* Data provided:

-- ==== Sys2Proof/Machine/Mixer.lean ====
section
/-!
DEFINITION. The Mix Engine (chapter 2): the stages of a frame, and the commands MIX_FRAME, ROUTE_RAMP_END,
GATE_RAMP_END, VOICE_HOLD_EXPIRY, ROUTE_* and DUCK_SET.
-/

namespace Sys2Proof.Machine

/-! ### Ramps (R20, R23) -/

/-- A gain ramp starts (R23): a target that equals the current gain starts none. -/
def Route.ramped (r : Route) : Route :=
  if r.target = r.current then { r with step := 0, remaining := 0 }
  else { r with
    step := ((r.target : Int) - r.current).tdiv (2 ^ r.exponent : Nat)
    remaining := 2 ^ r.exponent }

/-- One frame of the gain ramp: the last frame sets the target exactly (R23). -/
def Route.rampFrame (r : Route) : Route :=
  if r.remaining = 0 then r
  else if r.remaining = 1 then { r with current := r.target, remaining := 0 }
  else { r with current := (r.current + r.step).toNat, remaining := r.remaining - 1 }

/-- The gate target of a LINE k route for a line's state and muted flag (R20). -/
def gateTarget (destination : Bus) (state : LineState) (muted : Bool) : Bool :=
  match destination with
  | .pgm => state == .onAir && !muted
  | .scr => state == .screen
  | .cue => state == .screen || state == .hold || state == .onAir

/-- The line whose gate a route passes (R20). -/
def Route.gateLine (r : Route) : Option LineId :=
  match r.source with
  | .line k => some k
  | _ => none

def State.gateTargetOf (s : State) (r : Route) (k : LineId) : Bool :=
  gateTarget r.destination (s.line k).state (s.line k).muted

/-- The goal of a gate target (R20). -/
def gateGoal (opened : Bool) : Nat := if opened then 16384 else 0

/-- A gate ramp starts when the target changes (R20); a target that agrees with a gate at rest starts
none. -/
def Route.gateRamped (r : Route) (opened : Bool) : Route :=
  if r.gateRemaining = 0 ∧ r.gateFactor = gateGoal opened then { r with gateOpen := opened }
  else { r with
    gateOpen := opened
    gateRemaining := 512
    gateStep := ((gateGoal opened : Int) - r.gateFactor).tdiv 512 }

/-- One frame of the gate ramp: the last frame sets the goal exactly (R20). -/
def Route.gateFrame (r : Route) : Route :=
  if r.gateRemaining = 0 then r
  else if r.gateRemaining = 1 then { r with gateFactor := gateGoal r.gateOpen, gateRemaining := 0 }
  else { r with gateFactor := (r.gateFactor + r.gateStep).toNat, gateRemaining := r.gateRemaining - 1 }

/-- The gate of a LINE route at a frame event: a changed target starts a ramp, whose steps are added at
the following frame events (R20); otherwise the ramp in flight takes its step. -/
def State.gateStage (s : State) (r : Route) : Route :=
  match r.gateLine with
  | none => r
  | some k =>
    if s.gateTargetOf r k = r.gateOpen then r.gateFrame else r.gateRamped (s.gateTargetOf r k)

/-- The ramp stage of one route (R16, stage 2), before a clearing route is freed. -/
def State.rampStage (s : State) (r : Route) : Route :=
  if r.inUse then (s.gateStage r).rampFrame else r

/-- A clearing route whose ramp has ended is freed (R31). -/
def Route.ended (r : Route) : Bool := r.inUse && r.clearing && r.remaining == 0

/-- The route table after stage 2 (R16). -/
def State.ramped (s : State) : Vector Route 48 :=
  vmap (fun r => let x := s.rampStage r
    if x.ended then .free else x) s.mix.routes

/-- The routes that stage 2 frees (R31). The rules give no order for the FREED reports of one frame event; that they
are queued in index order is the model's choice (notes/assumptions/7.md). -/
def State.freedRoutes (s : State) : List RouteId :=
  (List.finRange 48).filter fun i => (s.rampStage s.mix.routes[i]).ended

/-! ### Source values (R18, R19) -/

/-- The frame of a route's source (R18). -/
def State.sourceFrame (s : State) (source : RouteSource) : Frame :=
  match source with
  | .lane x => .mono s.taken.lanes[x]
  | .pair k => .stereo (s.taken.lanes[2 * k.val]'(by omega)) (s.taken.lanes[2 * k.val + 1]'(by omega))
  | .deck n => s.taken.decks[n.val]'(by omega)
  | .line k => match (s.line k).inLane with
    | none => .mono 0
    | some x => .mono s.taken.lanes[x]

/-- A source value brought to the form of its destination (R19). -/
inductive Sided
  | one (x : Int)
  | two (l r : Int)
  deriving DecidableEq, Repr

/-- The conversion of R19. -/
def Frame.toward (f : Frame) (destination : Bus) : Sided :=
  match f, destination with
  | .mono x, .scr => .one x.toInt
  | .stereo l r, .scr => .one ((l.toInt + r.toInt) / 2)
  | .mono x, _ => .two x.toInt x.toInt
  | .stereo l r, _ => .two l.toInt r.toInt

/-! ### Voice and duck (R24, R25) -/

/-- A value whose magnitude is at or above a threshold on either side (R24). -/
def Sided.reaches (v : Sided) (threshold : Nat) : Bool :=
  match v with
  | .one x => threshold ≤ x.natAbs
  | .two l r => threshold ≤ l.natAbs || threshold ≤ r.natAbs

/-- A route detects voice (R24). -/
def State.routeVoice (s : State) (r : Route) : Bool :=
  r.inUse && r.destination == .pgm && r.voice &&
    (match r.gateLine with
     | some k => s.gateTargetOf r k
     | none => true) &&
    ((s.sourceFrame r.source).toward r.destination).reaches s.mix.duck.threshold

/-- Voice is detected on a route table (R24). -/
def State.voiceDetected (s : State) (routes : Vector Route 48) : Bool :=
  routes.toList.any fun r => s.routeVoice r

/-- The count of frames since voice (R24). -/
def voiceCount (detected : Bool) (count : Nat) : Nat :=
  if detected then 0 else if 48001 ≤ count + 1 then 48001 else count + 1

/-- Voice is open while the count is at or below the hold (R24). -/
def voiceOpen (duck : DuckSettings) (count : Nat) : Bool := count ≤ duck.hold

/-- The duck factor one frame nearer its goal (R25). -/
def duckStep (duck : DuckSettings) (opened : Bool) (d : Nat) : Nat :=
  if opened then moveToward d duck.depth duck.attack else moveToward d 16384 duck.release

/-! ### Terms and sums (R21, R22) -/

/-- A route's effective gain (R21). -/
def Route.gain (r : Route) (duckFactor : Nat) : Nat :=
  let gated := match r.gateLine with
    | some _ => scaledGain r.current r.gateFactor
    | none => r.current
  if r.destination = .pgm ∧ r.duckable then scaledGain gated duckFactor else gated

/-- The terms of one route on the two sides of its destination; a mono destination has the first alone. -/
def State.terms (s : State) (duckFactor : Nat) (r : Route) : Int × Int :=
  match (s.sourceFrame r.source).toward r.destination with
  | .one x => (scaled x (r.gain duckFactor), 0)
  | .two l r' => (scaled l (r.gain duckFactor), scaled r' (r.gain duckFactor))

/-- The unsaturated sum of a bus over a list of routes (R22). -/
def State.busSum (s : State) (duckFactor : Nat) (bus : Bus) (routes : List Route) : Int × Int :=
  (routes.filter fun r => r.inUse && r.destination == bus).foldl
    (fun acc r => (acc.1 + (s.terms duckFactor r).1, acc.2 + (s.terms duckFactor r).2)) (0, 0)

/-- The routes without every route from LINE k (R27). -/
def withoutLine (k : LineId) (routes : List Route) : List Route :=
  routes.filter fun r => r.gateLine != some k

/-! ### The HOLD feed and the returns (R26 to R28) -/

/-- The HOLD feed of the saturated PGM (R26). -/
def holdFeedOf (pgm : Stereo) (holdGain : Nat) : Sample :=
  saturate (scaled ((pgm.l.toInt + pgm.r.toInt) / 2) holdGain)

/-- The return of a line (R27, R28). -/
def State.lineReturn (s : State) (duckFactor : Nat) (routes : List Route) (feed : Sample)
    (k : LineId) : Sample :=
  let l := s.line k
  match l.state with
  | .onAir =>
    let sum := s.busSum duckFactor .pgm (withoutLine k routes)
    saturate (scaled (saturate ((sum.1 + sum.2) / 2)).toInt l.returnGain)
  | .screen =>
    let sum := s.busSum duckFactor .scr (withoutLine k routes)
    saturate (scaled (saturate sum.1).toInt l.returnGain)
  | .hold => feed
  | .idle | .ringing | .answering => 0

/-! ### The frame -/

/-- One frame of the Mix Engine (R16). -/
def State.mixFrame (s : State) : State :=
  let routes := s.ramped
  let list := routes.toList
  let count := voiceCount (s.voiceDetected routes) s.mix.sinceVoice
  let d := duckStep s.mix.duck (voiceOpen s.mix.duck count) s.mix.duckFactor
  let pgm := s.busSum d .pgm list
  let cue := s.busSum d .cue list
  let scr := s.busSum d .scr list
  let out : Stereo := { l := saturate pgm.1, r := saturate pgm.2 }
  let feed := holdFeedOf out s.callers.holdGain
  let mixed := { s with
    mix := { s.mix with routes := routes, duckFactor := d, sinceVoice := count }
    completed := { s.completed with
      pgm := out
      cue := { l := saturate cue.1, r := saturate cue.2 }
      scr := saturate scr.1
      holdFeed := feed
      returns := vtable 6 (s.lineReturn d list feed) } }
  mixed.onRig (·.reports (s.freedRoutes.map .routeFreed))

/-- MIX_FRAME (R16). -/
def execMixFrame (s : State) : Answer := .next s.mixFrame

/-- ROUTE_RAMP_END: the frame event at which a route's ramp remaining reaches 0 (R23, R31). -/
def execRouteRampEnd (i : RouteId) (s : State) : Answer :=
  whenDue (s.mix.routes[i].inUse && s.mix.routes[i].remaining == 1) s fun s => .next s.mixFrame

/-- A gate ramp takes its last step at this frame event (R20). -/
def State.gateEnds (s : State) (r : Route) : Bool :=
  r.inUse && r.gateRemaining == 1 && (match r.gateLine with
    | some k => s.gateTargetOf r k == r.gateOpen
    | none => false)

/-- GATE_RAMP_END: the frame event at which a gate remaining reaches 0 (R20). -/
def execGateRampEnd (i : RouteId) (s : State) : Answer :=
  whenDue (s.gateEnds s.mix.routes[i]) s fun s => .next s.mixFrame

/-- VOICE_HOLD_EXPIRY: the frame event at which the count of frames since voice passes the hold (R24). -/
def execVoiceHoldExpiry (s : State) : Answer :=
  whenDue (voiceOpen s.mix.duck s.mix.sinceVoice &&
      !voiceOpen s.mix.duck s.mixFrame.mix.sinceVoice) s
    fun s => .next s.mixFrame

/-! ### The requests -/

/-- An exponent above 12 is clamped to 12 (R29). -/
def rampExponent (k : Nat) : Nat := if 12 < k then 12 else k

/-- A request of the Mix Engine that changes one route. -/
def State.setRoute (s : State) (i : RouteId) (r : Route) : State :=
  { s with mix := { s.mix with routes := vset s.mix.routes i r } }

/-- The checks of ROUTE_SET (R29). -/
def State.routeSetCheck (s : State) (index kind number destination gain voice duckable : Nat) :
    Except Status (RouteId × RouteSource × Bus × Nat × Bool × Bool) := do
  let i ← require .range (index? 48 index)
  let source ← require .range (routeSource? kind number)
  let bus ← require .range (bus? destination)
  let target ← require .range (inRange? 0 65535 gain)
  let v ← require .range (flag? voice)
  let d ← require .range (flag? duckable)
  refuse .range ((v || d) && bus != .pgm)
  refuse .busy s.mix.routes[i].inUse
  return (i, source, bus, target, v, d)

/-- ROUTE_SET (R29). -/
def execRouteSet (tag : Tag) (index kind number destination gain exponent voice duckable : Nat)
    (s : State) : Answer :=
  .next (s.take 1 fun s =>
    s.judged tag .routeSet (s.routeSetCheck index kind number destination gain voice duckable)
      fun (i, source, bus, target, v, d) =>
        (s.setRoute i (Route.ramped { Route.free with
          inUse := true, source := source, destination := bus, target := target
          exponent := rampExponent exponent, voice := v, duckable := d })).reply tag .routeSet
            .done [])

/-- ROUTE_GAIN (R30). -/
def execRouteGain (tag : Tag) (index gain exponent : Nat) (s : State) : Answer :=
  .next (s.take 1 fun s =>
    s.judged tag .routeGain (do
        let i ← require .range (index? 48 index)
        let target ← require .range (inRange? 0 65535 gain)
        refuse .absent (!s.mix.routes[i].inUse)
        refuse .state s.mix.routes[i].clearing
        return (i, target))
      fun (i, target) =>
        (s.setRoute i (Route.ramped { s.mix.routes[i] with
          target := target, exponent := rampExponent exponent })).reply tag .routeGain .done [])

/-- A route that is asked for by index and must be in use (R31). -/
def State.routeInUse (s : State) (index : Nat) : Except Status RouteId := do
  let i ← require .range (index? 48 index)
  refuse .absent (!s.mix.routes[i].inUse)
  return i

/-- The entry after ROUTE_CLEAR: ramping to 0, or freed at once when its current gain is 0 (R31). -/
def Route.cleared (r : Route) (exponent : Nat) : Route :=
  if r.current = 0 then .free
  else Route.ramped { r with clearing := true, target := 0, exponent := rampExponent exponent }

/-- ROUTE_CLEAR (R31). -/
def execRouteClear (tag : Tag) (index exponent : Nat) (s : State) : Answer :=
  .next (s.take 1 fun s =>
    s.judged tag .routeClear (s.routeInUse index) fun i =>
      let done := (s.setRoute i (s.mix.routes[i].cleared exponent)).reply tag .routeClear .done []
      if s.mix.routes[i].current = 0 then done.report (.routeFreed i) else done)

/-- The fields of R17, in its order. -/
def Route.data (r : Route) : List Nat :=
  [Bool.code r.inUse, Bool.code r.clearing] ++ r.source.codes ++
    [r.destination.code, r.target, r.current, r.exponent, r.remaining] ++ signed r.step ++
    [Bool.code r.voice, Bool.code r.duckable, r.gateFactor, r.gateRemaining] ++ signed r.gateStep

/-- ROUTE_READ (R32). -/
def execRouteRead (tag : Tag) (index : Nat) (s : State) : Answer :=
  .next (s.take 1 fun s =>
    s.judged tag .routeRead (require .range (index? 48 index)) fun i =>
      s.reply tag .routeRead .done s.mix.routes[i].data)

/-- The checks of DUCK_SET (R33). -/
def duckCheck (depth attack release threshold hold : Nat) : Except Status DuckSettings := do
  let depth ← require .range (inRange? 0 16384 depth)
  let attack ← require .range (inRange? 1 1024 attack)
  let release ← require .range (inRange? 1 1024 release)
  let threshold ← require .range (inRange? 0 8388607 threshold)
  let hold ← require .range (inRange? 0 48000 hold)
  return { depth := depth, attack := attack, release := release, threshold := threshold, hold := hold }

/-- DUCK_SET (R33). -/
def execDuckSet (tag : Tag) (depth attack release threshold hold : Nat) (s : State) : Answer :=
  .next (s.take 1 fun s =>
    s.judged tag .duckSet (duckCheck depth attack release threshold hold) fun duck =>
      ({ s with mix := { s.mix with duck := duck } }).reply tag .duckSet .done [])

/-! ### Restart -/

/-- A route at RESTART (R36). -/
def Route.restarted (r : Route) : Route :=
  if !r.inUse then r
  else if r.clearing then .free
  else { r with
    current := r.target, step := 0, remaining := 0, gateFactor := 0, gateStep := 0
    gateRemaining := 0, gateOpen := false }

/-- RESTART on the Mix Engine (R36). -/
def Mix.restarted (m : Mix) : Mix :=
  { m with routes := vmap Route.restarted m.routes, duckFactor := 16384, sinceVoice := 48001 }

end Sys2Proof.Machine
end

* Problem description:
Every line above in which the word "Engine" is present must be copied into the answer.

* Answer for this exercise:
DEFINITION. The Mix Engine (chapter 2): the stages of a frame, and the commands MIX_FRAME, ROUTE_RAMP_END,
/-- One frame of the Mix Engine (R16). -/
/-- A request of the Mix Engine that changes one route. -/
/-- RESTART on the Mix Engine (R36). -/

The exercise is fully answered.